Posted on: Sunday, September 23rd, 2018



The European Medicines Agency’s Committee for Medicinal Products for Human Use (CHMP) has recommended approval of the gene therapy Luxterna for the treatment of inherited retinal dystrophy caused by mutations in the RPE65 gene. A final marketing authorisation decision from the European Commission is expected in around two months’ time. This will be followed by significant discussions at national level to determine pricing and patients’ access to the treatment.
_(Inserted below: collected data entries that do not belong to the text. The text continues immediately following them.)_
/-- The pieces that an index walk stores to, entry by entry, where `spots` gives those of an entry in the state in which its row
is written (R246). -/
def walkSpots (c : Client) (list : Word) (ntab : Nat) (policy : BitVec 2) (body : State → Nat → Option Nat → State × PartEnd)
    (spots : State → Nat → Option Nat → List (Nat × Nat)) : Nat → Nat → State → List (Nat × Nat)
  | 0, _, _ => []
  | todo + 1, e, s =>
    match s.readVa c (list + wd (4 * e)) 4 with
    | (s1, .ok x) =>
      let go := fun (row : Option Nat) => spots s1 e row ++ (match body s1 e row with
        | (s2, .done) => walkSpots c list ntab policy body spots todo (e + 1) s2
        | _ => [])
      if x < ntab then go (some x)
      else match policy.toNat with
        | 0 => []
        | 1 => go none
        | 2 => walkSpots c list ntab policy body spots todo (e + 1) s1
        | _ => go (some (ntab - 1))
    | _ => []

/-- Where an entry of GATHER stores (R381): its destination, and of it the part that a row stored whose source fails midway. -/
def gatherSpots (c : Client) (dst base : Word) (rb : Nat) (s : State) (e : Nat) (row : Option Nat) : List (Nat × Nat) :=
  match s.checkRange c (dst + wd (e * rb)) rb true with
  | (s1, .ok out) => spotsOf (.ok out) ++ (match row with
    | none => []
    | some x => match s1.checkRange c (base + wd (x * rb)) rb false with
      | (s2, .fault _ a _) => spotsOf (s2.checkRange c (dst + wd (e * rb)) (a - (base + wd (x * rb))).toNat true).2
      | _ => [])
  | _ => []

/-- The operands of SCAT and SCATA for elements of `w` bits (R414). -/
def scatterOf (m : Strand) (p q r : Field) (w cols : Nat) : Scatter :=
  ⟨m.reg p, m.reg q, fld (m.reg r) 12 6, fld (m.reg r) 47 16, 16 * fld (m.reg r) 63 48, w, cols * w / 8⟩

/-- Where an entry of SCAT stores: its table row, but for the pieces that are refused (R415, R419). -/
def scatSpots (c : Client) (k : Scatter) (s : State) (_e : Nat) (row : Option Nat) : List (Nat × Nat) :=
  let va := (k.base.toNat + k.pitch * row.getD 0) % 2 ^ 64
  (s.rowPieces c (cut (wd va) k.rb)).2.filterMap fun p => match p.res with
    | .ok d => some (d.addr, p.bytes)
    | _ => none

/-- Where the elements of `n` bytes from `va` on lie, for those that are not refused. -/
def elemSpots (l : List RowPiece) (own : DieKey) (va n cols : Nat) : List (Nat × Nat) :=
  (List.range cols).filterMap fun j => match spotOf l own (va + n * j) with
    | .at_ a _ => some (a, n)
    | .refused _ _ => none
The RPE65 gene provides instructions for building an enzyme that is critical for recycling the substances that convert light into electrical signals at the back of the eye. If this enzyme is reduced or absent because of genetic mutations, the visual cycle is blocked, resulting in impaired vision and the accumulation of toxins.

Vision loss often starts during childhood or adolescence and progresses as retinal cells degenerate. Fifty percent of people with mutations in both their copies of the RPE65 gene (one copy is inherited from each parent) will experience severe sight loss by the time they are 16 years old.

The CHMP has recommended approval of Luxterna for patients who have two mutated copies of RPE65 and still have sufficient viable retinal cells, as determined by a healthcare professional, to benefit from the therapy. Luxterna works by delivering healthy, functional copies of the RPE65 gene, via a single retinal injection, to restore levels of the enzyme and allow the visual cycle to progress normally. As demonstrated in clinical trials, this can prevent further vision loss and can restore some functional vision; patients treated with Luxturna showed significantly improved night vision one year after treatment.

Safety monitoring to continue
The most common side effects reported during clinical trials of Luxterna were eye redness, cataracts and increased ocular pressure. Although the CHMP’s recommendation is based on a thorough review of the scientific data and a careful risk-benefit analysis, it does require long term follow up of treated patients to ensure continued safety and efficacy. This is particularly important with a treatment as novel as gene therapy; if approved, Luxterna will be the first and only gene therapy available in Europe to treat inherited retinal disease.

“The CHMP’s positive opinion on Luxterna represents a significant milestone, not only for those living with RPE65 mutations, but also for the thousands of UK families affected by other types of inherited retinal disease who could eventually benefit from gene therapy” said Tina Houlihan, Chief Executive of RP Fighting Blindness. “Luxterna gives huge hope to our community as a whole.”

About the manufacturer
Luxterna was developed and is made by US-based Spark Therapeutics but, if approved in Europe, would be marketed here by Novartis.